We have not run from it, nor tried to hide from it, and we hold each other there; and we believe something has revealed itself to us. This space is also exceptionally vibrant and alive and full of love, and full of wonderful things and feelings, too.
It is a place where one can heal and connect with one’s self (put pieces back together) and connect and reconnect with family, loved ones, friends and guides, both here and who have passed on.
It is not a place to fear; rather it can be both embraced and embracing, if you go in with an open heart and mind.
We are continuing to do the work and heal, and live our lives in the present, as best as we can.
We thank you every day for showing us and putting us on that path in those early hours. For me, I think of it as a portal; a window that opened. David Lindsay-Abaire would call it a rabbit hole. And we dove in. And things have happened.

I wrote this in my journal one year later as I was thinking about starting our website Write Me Something Beautiful and musing ‘What is it about?’

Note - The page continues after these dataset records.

variable {s : State}

theorem State.SeededAgrees.exists_lfsr (h : s.SeededAgrees) (hs : s.seeded = true) : ∃ v, s.lfsr = some v := by
  obtain ⟨hlfsr, -⟩ := h
  exact Option.isSome_iff_exists.mp (hlfsr.symm.trans hs)

theorem whenConsumerReady_exists_next (s u : State) : ∃ t, s.whenConsumerReady u = .next t := by
  unfold State.whenConsumerReady
  split <;> exact ⟨_, rfl⟩

theorem whenRandomOffered_exists_next (s : State) (use : Byte → State → State) :
    ∃ t, s.whenRandomOffered use = .next t := by
  unfold State.whenRandomOffered
  split <;> exact ⟨_, rfl⟩

theorem requireSeeded_exists_next {go : Result} (h : s.seeded = true → ∃ t, go = .next t) :
    ∃ t, s.requireSeeded go = .next t := by
  cases hs : s.seeded with
  | true => simpa [requireSeeded_of_seeded hs] using h hs
  | false => exact ⟨_, requireSeeded_of_not_seeded hs⟩

/-- Every command is accepted with a next state when `S` holds a value on a seeded core (R17). -/
theorem State.SeededAgrees.exec_exists_next (h : s.SeededAgrees) (i : Instr) : ∃ t, exec i s = .next t := by
  cases i with
  | init i =>
    simp only [exec, execInit]
    split <;> exact ⟨_, rfl⟩
  | step =>
    refine requireSeeded_exists_next fun hs => ?_
    obtain ⟨v, hv⟩ := h.exists_lfsr hs
    exact ⟨_, readLfsr_of_some hv⟩
  | adv => exact requireSeeded_exists_next fun _ => ⟨_, rfl⟩
  | encb p =>
    refine requireSeeded_exists_next fun hs => ?_
    obtain ⟨v, hv⟩ := h.exists_lfsr hs
    rw [readLfsr_of_some hv]
    exact whenConsumerReady_exists_next _ _
  | run => exact ⟨_, rfl⟩

/-- `STEPS` reads `S`, which the phase presupposes (R99). -/
theorem stepOrLeave_exists_next {v : Lfsr} (hv : s.lfsr = some v) : ∃ t, stepOrLeave s = .next t := by
  unfold stepOrLeave
  rw [readLfsr_of_some hv]
  split
  · exact ⟨_, rfl⟩
  · split
    · exact ⟨_, rfl⟩
    · split <;> exact ⟨_, rfl⟩

/-- `ENC` reads `S` and a plaintext byte, which the phase presupposes (R100). -/
theorem encryptByte_exists_next {v : Lfsr} (hv : s.lfsr = some v) (hi : s.idx < s.pt.length) :
    ∃ t, encryptByte s = .next t := by
  have hp : s.ptRead s.idx = some s.pt[s.idx] := List.getElem?_eq_getElem hi
  simp only [encryptByte, hp, readLfsr_of_some hv]
  exact whenConsumerReady_exists_next _ _

theorem step_exists_next_of_idle (h : s.SeededAgrees) (hr : s.rst = false) (hp : s.ph = .idle) :
    ∃ t, step s = .next t := by
  simp only [step, hr, hp, Bool.false_eq_true, if_false]
  split
  · exact ⟨_, rfl⟩
  · split
    · exact ⟨_, rfl⟩
    · exact h.exec_exists_next _

theorem step_exists_next (hi : s.Inv) : ∃ t, step s = .next t := by
  obtain ⟨hseeded, -, -, hphase, -⟩ := hi
  cases hr : s.rst with
  | true => exact ⟨_, step_reset hr⟩
  | false =>
    cases hp : s.ph with
    | idle => exact step_exists_next_of_idle hseeded hr hp
    | seedw =>
      rw [step_seedw hr hp]
      exact whenRandomOffered_exists_next _ _
    | cntw =>
      rw [step_cntw hr hp]
      exact whenRandomOffered_exists_next _ _
    | steps =>
      rw [step_steps hr hp]
      obtain ⟨v, hv⟩ := hseeded.exists_lfsr (hphase.seeded (.inr (.inl hp)))
      exact stepOrLeave_exists_next hv
    | enc =>
      rw [step_enc hr hp]
      obtain ⟨v, hv⟩ := hseeded.exists_lfsr (hphase.seeded (.inr (.inr hp)))
      exact encryptByte_exists_next hv (hphase.idx_lt hp)
    | halt => exact ⟨_, step_halt hr hp⟩

/-- No part of the invariant reads the command port, the consumer or the reset line; a tape only grows; and a plaintext is
presented outside a RUN only, where `IDX` is not in use (R129). -/
theorem envAct_keeps_inv {a : EnvAction} (hi : s.Inv) (ha : envAllowed a s = true) : (envAct a s).Inv := by
  obtain ⟨hseeded, hseed, hfault, hphase, htape⟩ := hi
  cases a with
  | offerCommand | setConsumerReady | requestReset => exact ⟨hseeded, hseed, hfault, hphase, htape⟩
  | offerRandom b => exact ⟨hseeded, hseed, hfault, hphase, htape.trans (by simp [envAct])⟩
  | presentPlaintext p =>
    have hm : s.runm = false := by simpa [envAllowed] using ha
    obtain ⟨hphaseSeeded, henc, -, hcnt⟩ := hphase
    refine ⟨hseeded, hseed, hfault, ⟨hphaseSeeded, fun hp => ?_, fun hrun => ?_, hcnt⟩, htape⟩
    · obtain ⟨hrun, -⟩ := henc hp
      exact absurd hrun (by simp [hm])
    · exact absurd hrun (by simp [envAct, hm])

theorem envAct_keeps_onSeedOrbit (a : EnvAction) (hi : s.OnSeedOrbit) : (envAct a s).OnSeedOrbit := by
  cases a <;> exact hi

end Sys2Proof.Machine
end

section
/-!
PROOF. What holds of every state a run can reach (R17, R19, R50, R67, R128).
-/

namespace Sys2Proof.Machine

theorem Reachable.inv_and_onSeedOrbit {s : State} (h : Reachable s) : s.Inv ∧ s.OnSeedOrbit := by
  induction h with
  | reset => exact ⟨resetMeetsInv, nofun⟩
  | step s t _ hstep ih =>
    obtain ⟨hinv, horbit⟩ := ih
    exact ⟨step_keeps_inv hinv hstep, step_keeps_onSeedOrbit horbit hstep⟩
  | env s a _ ha ih =>
    obtain ⟨hinv, horbit⟩ := ih
    exact ⟨envAct_keeps_inv hinv ha, envAct_keeps_onSeedOrbit a horbit⟩

/-- Settles O48: by induction over the run; that `S` is not zero is part of the invariant. -/
theorem reachableStatesAreGood : Obligations.ReachableStatesAreGood := by
  intro s h
  obtain ⟨hinv, horbit⟩ := h.inv_and_onSeedOrbit
  have ⟨_, ⟨_, hlfsr⟩, _⟩ := hinv
  exact ⟨hinv, horbit, hlfsr, step_exists_next hinv⟩

end Sys2Proof.Machine
end

section
/-!
PROOF. What a step does to the channels the core reads: commands, random bytes, plaintext (R31, R35, R41, R103).
-/

namespace Sys2Proof.Machine

variable {s : State}

/-- A decoded word at the port is the head of the offered words; what is left are the others (R31). -/
theorem exists_cmd_eq_cons_of_decoded {d : Decoded} (h : s.offeredCommand.map decode = some d) :
    ∃ w, s.offeredCommand = some w ∧ s.cmd = w :: s.consumeCommand.cmd := by
  obtain ⟨w, hw, -⟩ := Option.map_eq_some_iff.mp h
  exact ⟨w, hw, List.eq_cons_of_mem_head? hw⟩

/-- Settles O39: of the transitions, the two seed draws and the count draw advance `RP`, and each takes an offered byte. -/
theorem drawsConsumeOneByteInOrder : Obligations.DrawsConsumeOneByteInOrder := by
  intro s t h
  cases transition_of_step h with
  | zeroSeedDraw hr hp hd | seedDraw _ _ hr hp hd =>
    exact ⟨rfl, rfl, rfl, .inr ⟨rfl, hr, offeredRandom_lt hd, .inl hp⟩⟩
  | countDraw _ hr hp hd => exact ⟨rfl, rfl, rfl, .inr ⟨rfl, hr, offeredRandom_lt hd, .inr hp⟩⟩
  | _ => exact ⟨rfl, rfl, rfl, .inl rfl⟩

/-- Settles O40: the transitions that consume a word are the acceptances and the faults, each in `IDLE` with a word that
decodes. -/
theorem commandsAcceptedOnlyInIdle : Obligations.CommandsAcceptedOnlyInIdle := by
  intro s t h
  cases transition_of_step h with
  | reservedFault _ hr hp hd => exact .inr ⟨hr, hp, exists_cmd_eq_cons_of_decoded hd⟩
  | unseededFault _ ho | initLoad _ _ ho | initUnset ho | stepCommand _ ho | advCommand ho | encbCommand _ _ ho
  | runCommand ho =>
    obtain ⟨hr, hp, hd⟩ := ho
    exact .inr ⟨hr, hp, exists_cmd_eq_cons_of_decoded hd⟩
  | _ => exact .inl rfl

/-- Settles O19: the offered word decodes to the command, so the step is its acceptance. -/
theorem stepRunsOfferedCommand : Obligations.StepRunsOfferedCommand :=
  fun _ _ _ hr hp hw hd => step_of_offered ⟨hr, hp, by rw [hw, Option.map_some, hd]⟩

end Sys2Proof.Machine
end

section
/-!
PROOF. Where the model stops, and that neither a step nor the environment brings a state of the invariant there (R17, R33,
R129, U5, U7, U13).
-/

namespace Sys2Proof.Machine

variable {s : State}

theorem stepOrLeave_of_lfsr_none (hn : s.cnt ≠ 0) (hv : s.lfsr = none) : stepOrLeave s = .fault .lfsrAbsent :=
  (if_pos hn).trans (readLfsr_of_none hv)

theorem encryptByte_of_lfsr_none (hi : s.idx < s.pt.length) (hv : s.lfsr = none) :
    encryptByte s = .fault .lfsrAbsent := by
  have hp : s.ptRead s.idx = some s.pt[s.idx] := List.getElem?_eq_getElem hi
  simp only [encryptByte, hp, readLfsr_of_none hv]

/-- `ENC` reads `PT` before `S`, so the refusal does not depend on `S` (R100, U7). -/
theorem encryptByte_of_length_le (hi : s.pt.length ≤ s.idx) : encryptByte s = .refused .ptOutOfRange := by
  have hp : s.ptRead s.idx = none := List.getElem?_eq_none hi
  simp only [encryptByte, hp]

/-- Settles O32: each stop is the answer of the one read that finds no value. -/
theorem modelStops : Obligations.ModelStops := by
  refine ⟨fun s hs hv => ?_, fun p s hs hv => ?_, fun s hr hp hn hv => ?_, fun s hr hp hi hv => ?_,
    fun s hr hp hi => ?_⟩
  · exact (requireSeeded_of_seeded hs).trans (readLfsr_of_none hv)
  · exact (requireSeeded_of_seeded hs).trans (readLfsr_of_none hv)
  · exact (step_steps hr hp).trans (stepOrLeave_of_lfsr_none hn hv)
  · exact (step_enc hr hp).trans (encryptByte_of_lfsr_none hi hv)
  · exact (step_enc hr hp).trans (encryptByte_of_length_le hi)

/-- Settles O46: the invariant gives each phase the value of `S` and the plaintext byte that its transition reads. -/
theorem invariantStatesNeverStop : Obligations.InvariantStatesNeverStop :=
  fun _ hi => step_exists_next hi

/-- Settles O44: each action leaves what the invariant reads as it is, or only lengthens the tape, or comes outside a RUN. -/
theorem environmentKeepsInv : Obligations.EnvironmentKeepsInv :=
  fun _ _ hi ha => envAct_keeps_inv hi ha

end Sys2Proof.Machine
end

section
/-!
SUPPORT. A command word is its two fields (R45), and the decoder and the encoder in terms of them (R46, R48, R49).
-/

namespace Sys2Proof

variable {f : CommandFields} {w : CmdWord} {i : Instr} {why : Reserved}

@[simp] theorem fieldsOf_wordOf (f : CommandFields) : fieldsOf (wordOf f) = f := by
  simp only [fieldsOf, wordOf, BitVec.extractLsb'_append_eq_left, BitVec.extractLsb'_append_eq_right]

@[simp] theorem wordOf_fieldsOf (w : CmdWord) : wordOf (fieldsOf w) = w :=
  BitVec.extractLsb'_append_extractLsb' (w := 3) (len := 8)

@[simp] theorem wordOf_inj {g : CommandFields} : wordOf f = wordOf g ↔ f = g :=
  (Function.LeftInverse.injective fieldsOf_wordOf).eq_iff

/-- `{op, imm}` is `(op << 8) | imm` (R52). -/
theorem wordOf_eq_or (f : CommandFields) : wordOf f = f.op.zeroExtend 11 <<< 8 ||| f.imm.zeroExtend 11 := by
  rw [wordOf, BitVec.append_def, BitVec.shiftLeftZeroExtend_eq, BitVec.setWidth'_eq]

theorem encode_init (b : Byte) : encode (.init b) = 0x000 ||| b.zeroExtend 11 := wordOf_eq_or ⟨0, b⟩

theorem encode_encb (b : Byte) : encode (.encb b) = 0x300 ||| b.zeroExtend 11 := wordOf_eq_or ⟨3, b⟩

theorem encode_eq_iff : encode i = w ↔ fieldsOf w = fieldsOfInstr i := by
  rw [encode, ← wordOf_inj, wordOf_fieldsOf, eq_comm]

/-- The fields of the words reserved by each row of R48. -/
def CommandFields.ReservedAs (f : CommandFields) : Reserved → Prop
  | .stepOperand => f.op = 1 ∧ f.imm ≠ 0
  | .advOperand => f.op = 2 ∧ f.imm ≠ 0
  | .runOperand => f.op = 4 ∧ f.imm ≠ 0
  | .unassignedOp => 5 ≤ f.op.toNat

/-- Every pair of fields is a command's or is reserved. -/
theorem CommandFields.command_or_reserved (f : CommandFields) :
    (∃ i, f = fieldsOfInstr i) ∨ ∃ why, f.ReservedAs why := by
  obtain ⟨op, imm⟩ := f
  have hop : op = 0 ∨ op = 1 ∨ op = 2 ∨ op = 3 ∨ op = 4 ∨ 5 ≤ op.toNat := by
    revert op
    decide
  obtain rfl | rfl | rfl | rfl | rfl | hop := hop
  · exact .inl ⟨.init imm, rfl⟩
  · by_cases h : imm = 0
    · exact .inl ⟨.step, by rw [h]; rfl⟩
    · exact .inr ⟨.stepOperand, rfl, h⟩
  · by_cases h : imm = 0
    · exact .inl ⟨.adv, by rw [h]; rfl⟩
    · exact .inr ⟨.advOperand, rfl, h⟩
  · exact .inl ⟨.encb imm, rfl⟩
  · by_cases h : imm = 0
    · exact .inl ⟨.run, by rw [h]; rfl⟩
    · exact .inr ⟨.runOperand, rfl, h⟩
  · exact .inr ⟨.unassignedOp, hop⟩

theorem decode_of_fieldsOf_eq (h : fieldsOf w = fieldsOfInstr i) : decode w = .command i := by
  cases i <;> simp [decode, h, fieldsOfInstr]

theorem decode_of_reservedAs (h : (fieldsOf w).ReservedAs why) : decode w = .reserved why := by
  cases why with
  | unassignedOp =>
    have hop : ∀ k : BitVec 3, k.toNat ≤ 4 → (fieldsOf w).op ≠ k := by
      rintro _ hk rfl
      exact absurd (Nat.le_trans h hk) (by decide)
    simp [decode, hop]
  | _ =>
    obtain ⟨hop, himm⟩ := h
    simpa [decode, hop] using himm

theorem decode_eq_command_iff : decode w = .command i ↔ fieldsOf w = fieldsOfInstr i := by
  refine ⟨fun h => ?_, decode_of_fieldsOf_eq⟩
  obtain ⟨j, hj⟩ | ⟨why, hwhy⟩ := (fieldsOf w).command_or_reserved
  · rw [decode_of_fieldsOf_eq hj] at h
    cases h
    exact hj
  · rw [decode_of_reservedAs hwhy] at h
    cases h

theorem decode_eq_reserved_iff : decode w = .reserved why ↔ (fieldsOf w).ReservedAs why := by
  refine ⟨fun h => ?_, decode_of_reservedAs⟩
  obtain ⟨j, hj⟩ | ⟨why', hwhy⟩ := (fieldsOf w).command_or_reserved
  · rw [decode_of_fieldsOf_eq hj] at h
    cases h
  · rw [decode_of_reservedAs hwhy] at h
    cases h
    exact hwhy

/-- A word decodes to the command that it encodes, and to no other. -/
theorem decode_eq_command_iff_encode_eq : decode w = .command i ↔ encode i = w :=
  decode_eq_command_iff.trans encode_eq_iff.symm
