/-- SOFT_RESET, once the RESET's reply has been sent, sets the whole part as R169's table has it: every block as
after power-on, but for the banks, the active bank selection and the nozzle map, which are kept. -/
def Obligations.SoftResetSetsThePart : Prop :=
  ∀ s : State, s.resetSent = true → ∃ t, exec .softReset s = .next t
    ∧ t.rx = .hunting false false ∧ t.ctlWaiting = [] ∧ t.dataWaiting = [] ∧ t.credits = 28
    ∧ t.outgoing = [] ∧ t.lostCount = 0 ∧ t.eventSeq = 0 ∧ t.handler = .free
    ∧ t.engine = .setup
    ∧ t.motionCfg = ⟨.external, false, 1, 0, 100, 16, 4096⟩ ∧ t.pRaw = 0 ∧ t.hRaw = 0
    ∧ t.decRef = s.encPins ∧ t.pace = .stopped ∧ t.revCond = .armed
    ∧ t.cueCfg = ⟨0, 0, 0, 0, 0, 0⟩ ∧ t.lock = .unlocked ∧ t.smoothed = 0 ∧ t.predicted = 0
    ∧ t.flywheel = 0 ∧ t.lastAccepted = none
    ∧ t.pages = [] ∧ t.tailEnd = none
    ∧ (∀ p, p < 8 → linesOf t p = [] ∧ look t.regions p none = none ∧ look t.planes p none = none
        ∧ ∀ i, i < 7 → look (planeGroup t p) i 0 = 0)
    ∧ (∀ h, h < 24 → look t.heads h none = none ∧ look t.health h none = none
        ∧ look t.loaders h none = none ∧ rowsOf t h = []
        ∧ ∀ i, i < 11 → look (headGroup t h) i 0 = 0)
    ∧ (∀ l, l < 72 → look t.lanes l ⟨.data, 99⟩ = ⟨.off, 0⟩)
    ∧ (∀ i, i < 5 → look t.linkCtrs i 1 = 0) ∧ (∀ i, i < 8 → look t.motionCtrs i 1 = 0)
    ∧ t.nozzles = s.nozzles ∧ t.banks = s.banks ∧ t.activeBank = s.activeBank

/-! ## The host link -/

/-- Decode and encode agree on the host link: the bytes of any request of a length that R152 allows, arriving where
a frame is expected or at the start of a hunt, give the acceptance that very request, with every bit of its
code, tag and body, and no other effect. -/
def Obligations.RequestFrameRoundTrip : Prop :=
  ∀ (f : HostFrame) (s : State), f.body.length ≤ 65536 →
    (s.rx = .expecting ∨ s.rx = .hunting false false) →
    exec (.hostFrameArrival f.wire) s = .next (acceptFrame f { s with rx := .expecting })

/-- A good request is accepted into a slot of its kind, and taken at once by a handler that is free; or it is refused at
arrival, or, when a ninth refusal would be needed, discarded as a bad frame (R155, R157, with the counts of R153).
What waits unsent is read as log 6 has it. -/
def Obligations.GoodRequestAcceptedOrRefused : Prop :=
  ∀ (code : Byte) (tag : BitVec 16) (body : List Byte) (s : State), body.length ≤ 65536 → s.rx = .expecting →
    let taken := fun t : State => if s.handler = .free then movedOn t else t
    (exec (.hostFrameArrival (HostFrame.wire ⟨.control, code, tag, body⟩)) s = .next
      (if s.controlHeld < 4 then
        bumpLink .goodFrames 1 (taken { s with ctlWaiting := s.ctlWaiting ++ [⟨.control, code, tag, body⟩] })
      else if s.refusalsWaiting < 8 then
        bumpLink .busyRefusals 1 (bumpLink .goodFrames 1
          { s with outgoing := s.outgoing ++ [.reply ⟨.busy, code, tag, none, []⟩] })
      else bumpLink .badFrames 1 s)) ∧
    (exec (.hostFrameArrival (HostFrame.wire ⟨.data, code, tag, body⟩)) s = .next
      (if s.dataHeld < 28 then
        bumpLink .goodFrames 1 (taken { s with dataWaiting := s.dataWaiting ++ [⟨.data, code, tag, body⟩] })
      else if s.refusalsWaiting < 8 then
        bumpLink .noCreditRefusals 1 (bumpLink .goodFrames 1
          { s with outgoing := s.outgoing ++ [.reply ⟨.noCredit, code, tag, none, []⟩] })
      else bumpLink .badFrames 1 s))

/-- A frame with a wrong check or of a kind the host does not send is one bad frame and nothing more, and the next frame is expected; a length above 65,536 is one bad frame and a hunt; a run of bytes skipped while hunting, up to the
first sync pair, is one bad frame, counted when the pair ends it, and a pair without such a run is none. Where a frame is
expected, a byte that is not the first sync byte, or behind it one that is not the second, begins a hunt from that byte
(R153; the moment of the count, so that a run still open counts nothing, is log 5's). -/
def Obligations.BadFramesAreCountedAndDropped : Prop :=
  (∀ (kind code : Nat) (tag : BitVec 16) (body check : List Byte) (s : State), kind < 256 → code < 256 →
    body.length ≤ 65536 → check.length = 4 → s.rx = .expecting →
    let covered := leBytes 1 kind ++ leBytes 1 code ++ leBytes 2 tag.toNat ++ leBytes 4 body.length ++ body
    (leNat check ≠ (hostCrc covered).toNat ∨ (kind ≠ 1 ∧ kind ≠ 2)) →
    exec (.hostFrameArrival ([0xD4#8, 0x2B#8] ++ covered ++ check)) s = .next (bumpLink .badFrames 1 s)) ∧
  (∀ (kind code : Nat) (tag : BitVec 16) (len : Nat) (s : State), 65536 < len → len < 4294967296 →
    s.rx = .expecting →
    exec (.hostFrameArrival ([0xD4#8, 0x2B#8] ++ leBytes 1 kind ++ leBytes 1 code ++ leBytes 2 tag.toNat
      ++ leBytes 4 len)) s = .next (bumpLink .badFrames 1 { s with rx := .hunting false false })) ∧
  (∀ (skipped : List Byte) (s : State), ¬ [0xD4#8, 0x2B#8] <:+: skipped → s.rx = .hunting false false →
    exec (.hostFrameArrival (skipped ++ [0xD4#8, 0x2B#8])) s
      = .next (if skipped = [] then { s with rx := .header [] }
          else bumpLink .badFrames 1 { s with rx := .header [] }) ∧
    ∃ rx, exec (.hostFrameArrival skipped) s = .next { s with rx := rx }) ∧
  (∀ (b : Byte) (bytes : List Byte) (s : State), s.rx = .expecting →
    (b ≠ 0xD4#8 → exec (.hostFrameArrival (b :: bytes)) s
      = exec (.hostFrameArrival (b :: bytes)) { s with rx := .hunting false false }) ∧
    (b ≠ 0x2B#8 → exec (.hostFrameArrival (0xD4#8 :: b :: bytes)) s
      = exec (.hostFrameArrival (b :: bytes)) { s with rx := .hunting false false }) ∧
    exec (.hostFrameArrival (0xD4#8 :: 0x2B#8 :: bytes)) s
      = exec (.hostFrameArrival bytes) { s with rx := .header [] })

This is of course a painful and ugly journey through the very deep troughs of loss, grief and suffering. But, for some unknown reason, we’ve been given some markers, messages and carrots that continually lift us above the abyss that would surely love to embrace us.
This is a journal of running as hard as I can from that gravity pull of my black hole for more than 40 years beginning with my father’s suicide.
This is a story of being right at the edge of here and there, for more than a moment. The edge where you get a glimpse, a fraction-of-an-instant look, at something you are not meant to see, unless there’s a good reason. Like to save one’s sanity- our family’s and others’—perhaps.
This isn’t a near death experience of walking into the light for few seconds. It’s a life story of living with tragic, life-altering, death for a long, long time until, when what should be the final punch is thrown—the one that should take you forever down—the light pours in.

This light has hung around for more than two and a half years. And it seems to only get brighter as we continue further into our own rabbit hole—or worm hole—so long as we explore it with others.
That’s the critically important piece to all of this—experiencing it and sharing it with others.
Doing so seems to release more energy and take on a life of its own.
These are stories of how I’m no longer running by myself anymore. I now realize there are so many here and over there who are right at our sides—shaking their heads, laughing, crying, releasing, relenting, cracking open and chasing down their own paths of connection and reconnection.
This is a place of doing the work—of going way beyond your comfort zone—of seeking and walking with those who have been hit hard, like us—of working with mediums and shamans and priests and authors and philosophers of extraordinary abilities—of doing things you never thought you could or would ever do.
Because when you get to the edge, and you realize and acknowledge, ‘What the heck do I possibly have left to be afraid of?,
That’s where the goosebumps are.
That’s the place you can honestly say to yourself ‘Whoah!’ and ‘Wow.’


For me, that’s where grief dwells.
This is dedicated in loving memory of David Cline on his 3rd Angel Date December 2, 2016.